Dineobellator notohesperus represents only the third named dromaeosaurid from the Maastrichtian in North America. The Maastrichtian is the last geologic stage (or age) of the Cretaceous and the last one before the Cretaceous-Paleogene (K-Pg) or end-Cretaceous mass extinction. This is the same stage that saw Tyrannosaurus rex and Triceratops living farther to the north. Also to the north were the other North American Maastrichtian dromaeosaurids, namely Acheroraptor and Dakotaraptor. This also makes Dineobellator the only named and diagnosed North American Maastrichtian dromaeosaurid in southern Laramidia and below 40 degrees north in North America.

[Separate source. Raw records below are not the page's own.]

-- ==== Sys2Proof/Laws/Events.lean ====
section
/-! SUPPORT. How an event is taken: a command at its owner, an event where its condition holds, and either where the part
does not run. -/

namespace Sys2Proof.Machine

/-- A command that arrives while the part runs and the unit is free is its owner's answer. -/
theorem State.command_of_accepts {s : State} (h : s.accepts) (kind : Byte) (owner : State → Answer) :
    s.command kind owner = s.settle.answerWith kind (owner s.settle) := by
  simp [State.command, h.1, h.2]

/-- A command that arrives while the unit is busy is discarded. -/
theorem State.command_of_busy {s : State} (hr : s.running = true) (hb : s.busy = true) (kind : Byte)
    (owner : State → Answer) : s.command kind owner = s.settle.discardFrame := by
  simp [State.command, hr, hb]

/-- A command that arrives while the part does not run is ignored. -/
theorem State.command_of_not_running {s : State} (h : s.running = false) (kind : Byte) (owner : State → Answer) :
    s.command kind owner = s.settle := by
  simp [State.command, h]

/-- An event of the running part. -/
theorem State.event_of_running {s : State} (h : s.running = true) (f : State → State) : s.event f = f s.settle := by
  simp [State.event, h]

/-- An event while the part does not run. -/
theorem State.event_of_not_running {s : State} (h : s.running = false) (f : State → State) : s.event f = s.settle := by
  simp [State.event, h]

/-- An event whose condition holds. -/
theorem State.eventIf_of {s : State} {c : State → Bool} (h : s.running = true) (hc : c s.settle = true)
    (f : State → State) : s.eventIf c f = f s.settle := by
  simp [State.eventIf, State.event, h, hc]

end Sys2Proof.Machine
end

In addition to the potential myological implications of the morphology of the humerus, features in the claws also have potential implications. The dorsomedial groove on the hand claw implies larger digital extensors (m. extensor digitorum brevis), which could allow for the hands to me opened more quickly. Counter-acting this action are especially larger flexor tubercles on the hand claw, suggesting stronger and faster closure of the manus and potentially tighter grip strength in the hands relative to other raptor dinosaurs. Similarly, the pedal ungual, or foot claw, also shows enlarged flexor tubercles, suggesting stronger flexion of the toes. While more material is needed to say more definitively what these means for Dineobellator, it suggests a dromaeosaurid with strong forearms, hands, and feet, and could have greatly aided in it being a dangerous and proficient predator.